- **Dataset records**:
-.-.-
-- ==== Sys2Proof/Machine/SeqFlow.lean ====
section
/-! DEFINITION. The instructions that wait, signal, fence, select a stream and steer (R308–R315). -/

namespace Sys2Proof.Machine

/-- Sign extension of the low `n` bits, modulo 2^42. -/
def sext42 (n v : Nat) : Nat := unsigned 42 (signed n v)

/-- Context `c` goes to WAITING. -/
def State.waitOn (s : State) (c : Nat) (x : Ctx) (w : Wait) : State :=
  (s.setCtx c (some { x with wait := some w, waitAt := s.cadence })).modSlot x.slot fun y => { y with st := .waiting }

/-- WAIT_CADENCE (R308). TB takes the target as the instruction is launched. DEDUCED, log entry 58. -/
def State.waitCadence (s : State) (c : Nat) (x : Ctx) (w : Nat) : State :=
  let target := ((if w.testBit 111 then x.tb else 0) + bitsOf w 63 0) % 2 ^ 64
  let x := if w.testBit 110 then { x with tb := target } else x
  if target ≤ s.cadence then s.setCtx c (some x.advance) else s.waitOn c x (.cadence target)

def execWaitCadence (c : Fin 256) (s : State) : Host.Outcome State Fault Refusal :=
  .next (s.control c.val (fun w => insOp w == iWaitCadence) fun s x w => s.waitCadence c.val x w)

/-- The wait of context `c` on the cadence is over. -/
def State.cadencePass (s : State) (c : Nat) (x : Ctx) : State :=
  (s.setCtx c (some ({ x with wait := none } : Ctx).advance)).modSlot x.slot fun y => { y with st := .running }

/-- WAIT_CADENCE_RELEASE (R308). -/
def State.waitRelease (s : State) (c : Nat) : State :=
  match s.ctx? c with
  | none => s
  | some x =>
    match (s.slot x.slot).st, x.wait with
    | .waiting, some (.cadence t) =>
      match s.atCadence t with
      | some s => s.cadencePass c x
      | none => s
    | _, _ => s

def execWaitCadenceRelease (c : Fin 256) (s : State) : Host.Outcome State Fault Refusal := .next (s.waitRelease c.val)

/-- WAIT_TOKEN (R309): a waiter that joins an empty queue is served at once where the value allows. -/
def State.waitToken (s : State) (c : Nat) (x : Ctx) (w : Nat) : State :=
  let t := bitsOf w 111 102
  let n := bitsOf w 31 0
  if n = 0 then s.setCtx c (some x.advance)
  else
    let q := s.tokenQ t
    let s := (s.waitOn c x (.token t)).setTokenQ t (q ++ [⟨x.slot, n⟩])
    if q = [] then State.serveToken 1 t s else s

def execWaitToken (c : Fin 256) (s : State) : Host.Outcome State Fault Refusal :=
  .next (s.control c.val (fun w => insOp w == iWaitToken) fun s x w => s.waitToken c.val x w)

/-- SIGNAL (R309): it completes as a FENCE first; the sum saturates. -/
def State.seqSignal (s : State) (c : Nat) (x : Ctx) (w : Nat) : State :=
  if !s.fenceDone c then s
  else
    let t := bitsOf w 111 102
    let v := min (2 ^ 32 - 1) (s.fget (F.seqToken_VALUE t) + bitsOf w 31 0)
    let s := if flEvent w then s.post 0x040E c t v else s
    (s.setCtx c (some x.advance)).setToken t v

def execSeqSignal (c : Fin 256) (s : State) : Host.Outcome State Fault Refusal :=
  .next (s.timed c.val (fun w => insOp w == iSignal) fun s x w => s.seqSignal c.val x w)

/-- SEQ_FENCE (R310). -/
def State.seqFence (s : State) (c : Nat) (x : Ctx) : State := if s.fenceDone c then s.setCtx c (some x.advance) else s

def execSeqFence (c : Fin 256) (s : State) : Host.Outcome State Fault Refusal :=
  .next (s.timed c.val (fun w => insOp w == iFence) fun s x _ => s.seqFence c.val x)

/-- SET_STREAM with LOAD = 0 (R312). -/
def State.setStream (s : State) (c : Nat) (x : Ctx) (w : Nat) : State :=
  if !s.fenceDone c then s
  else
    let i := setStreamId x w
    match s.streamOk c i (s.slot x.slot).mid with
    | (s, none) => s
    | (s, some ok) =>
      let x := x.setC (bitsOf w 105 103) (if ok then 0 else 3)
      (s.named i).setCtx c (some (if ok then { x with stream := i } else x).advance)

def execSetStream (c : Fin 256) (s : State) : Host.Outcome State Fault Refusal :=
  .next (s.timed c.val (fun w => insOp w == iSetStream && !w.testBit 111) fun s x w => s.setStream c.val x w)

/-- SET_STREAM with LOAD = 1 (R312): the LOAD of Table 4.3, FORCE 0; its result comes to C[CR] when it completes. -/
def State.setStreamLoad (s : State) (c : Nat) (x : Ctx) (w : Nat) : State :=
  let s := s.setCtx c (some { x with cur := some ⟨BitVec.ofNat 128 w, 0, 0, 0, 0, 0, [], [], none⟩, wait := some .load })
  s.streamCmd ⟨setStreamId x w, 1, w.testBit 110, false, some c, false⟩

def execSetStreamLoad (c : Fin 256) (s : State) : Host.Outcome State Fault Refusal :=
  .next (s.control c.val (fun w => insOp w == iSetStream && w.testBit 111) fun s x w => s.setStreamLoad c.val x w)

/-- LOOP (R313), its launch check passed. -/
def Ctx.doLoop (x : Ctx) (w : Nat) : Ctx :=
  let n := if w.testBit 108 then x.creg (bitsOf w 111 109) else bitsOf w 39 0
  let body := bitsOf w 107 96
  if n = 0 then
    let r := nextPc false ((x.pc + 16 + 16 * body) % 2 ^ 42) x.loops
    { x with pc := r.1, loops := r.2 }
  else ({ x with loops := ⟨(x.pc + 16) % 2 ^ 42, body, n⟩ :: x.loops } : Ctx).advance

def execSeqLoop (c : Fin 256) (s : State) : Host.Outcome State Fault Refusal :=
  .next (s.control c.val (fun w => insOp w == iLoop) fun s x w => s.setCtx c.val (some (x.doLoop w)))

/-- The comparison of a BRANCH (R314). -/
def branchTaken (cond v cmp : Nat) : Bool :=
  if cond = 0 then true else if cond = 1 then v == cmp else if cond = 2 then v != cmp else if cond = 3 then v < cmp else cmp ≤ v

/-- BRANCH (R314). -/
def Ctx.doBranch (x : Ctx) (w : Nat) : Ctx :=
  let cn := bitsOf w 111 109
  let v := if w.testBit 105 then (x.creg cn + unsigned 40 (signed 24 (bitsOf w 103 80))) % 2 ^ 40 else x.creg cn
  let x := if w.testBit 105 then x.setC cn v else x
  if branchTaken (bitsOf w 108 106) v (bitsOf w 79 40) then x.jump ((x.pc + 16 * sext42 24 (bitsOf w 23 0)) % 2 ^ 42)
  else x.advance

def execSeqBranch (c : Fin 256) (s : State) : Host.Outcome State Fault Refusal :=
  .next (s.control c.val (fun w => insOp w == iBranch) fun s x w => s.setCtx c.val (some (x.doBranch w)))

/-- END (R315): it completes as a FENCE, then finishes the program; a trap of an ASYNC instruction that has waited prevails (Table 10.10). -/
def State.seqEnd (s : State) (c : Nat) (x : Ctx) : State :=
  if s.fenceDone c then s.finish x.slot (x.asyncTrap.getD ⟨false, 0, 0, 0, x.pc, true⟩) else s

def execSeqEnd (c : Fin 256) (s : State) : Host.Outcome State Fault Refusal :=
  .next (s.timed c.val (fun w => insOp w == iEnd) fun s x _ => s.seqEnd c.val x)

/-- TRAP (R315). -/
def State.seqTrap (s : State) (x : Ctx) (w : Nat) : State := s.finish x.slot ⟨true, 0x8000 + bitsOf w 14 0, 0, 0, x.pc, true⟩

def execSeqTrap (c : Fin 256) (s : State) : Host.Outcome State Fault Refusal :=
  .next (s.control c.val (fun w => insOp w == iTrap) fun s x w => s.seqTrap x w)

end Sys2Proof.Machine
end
-.-.-
- **INSTRUCTIONS FOR THE TASK**:
Please copy only these lines, exactly: the first line of the records through the line containing "let s := (s.waitOn", ends included.

- **TASK OUTPUT**:
-- ==== Sys2Proof/Machine/SeqFlow.lean ====
section
/-! DEFINITION. The instructions that wait, signal, fence, select a stream and steer (R308–R315). -/

namespace Sys2Proof.Machine

/-- Sign extension of the low `n` bits, modulo 2^42. -/
def sext42 (n v : Nat) : Nat := unsigned 42 (signed n v)

/-- Context `c` goes to WAITING. -/
def State.waitOn (s : State) (c : Nat) (x : Ctx) (w : Wait) : State :=
  (s.setCtx c (some { x with wait := some w, waitAt := s.cadence })).modSlot x.slot fun y => { y with st := .waiting }

/-- WAIT_CADENCE (R308). TB takes the target as the instruction is launched. DEDUCED, log entry 58. -/
def State.waitCadence (s : State) (c : Nat) (x : Ctx) (w : Nat) : State :=
  let target := ((if w.testBit 111 then x.tb else 0) + bitsOf w 63 0) % 2 ^ 64
  let x := if w.testBit 110 then { x with tb := target } else x
  if target ≤ s.cadence then s.setCtx c (some x.advance) else s.waitOn c x (.cadence target)

def execWaitCadence (c : Fin 256) (s : State) : Host.Outcome State Fault Refusal :=
  .next (s.control c.val (fun w => insOp w == iWaitCadence) fun s x w => s.waitCadence c.val x w)

/-- The wait of context `c` on the cadence is over. -/
def State.cadencePass (s : State) (c : Nat) (x : Ctx) : State :=
  (s.setCtx c (some ({ x with wait := none } : Ctx).advance)).modSlot x.slot fun y => { y with st := .running }

/-- WAIT_CADENCE_RELEASE (R308). -/
def State.waitRelease (s : State) (c : Nat) : State :=
  match s.ctx? c with
  | none => s
  | some x =>
    match (s.slot x.slot).st, x.wait with
    | .waiting, some (.cadence t) =>
      match s.atCadence t with
      | some s => s.cadencePass c x
      | none => s
    | _, _ => s

def execWaitCadenceRelease (c : Fin 256) (s : State) : Host.Outcome State Fault Refusal := .next (s.waitRelease c.val)

/-- WAIT_TOKEN (R309): a waiter that joins an empty queue is served at once where the value allows. -/
def State.waitToken (s : State) (c : Nat) (x : Ctx) (w : Nat) : State :=
  let t := bitsOf w 111 102
  let n := bitsOf w 31 0
  if n = 0 then s.setCtx c (some x.advance)
  else
    let q := s.tokenQ t
    let s := (s.waitOn c x (.token t)).setTokenQ t (q ++ [⟨x.slot, n⟩])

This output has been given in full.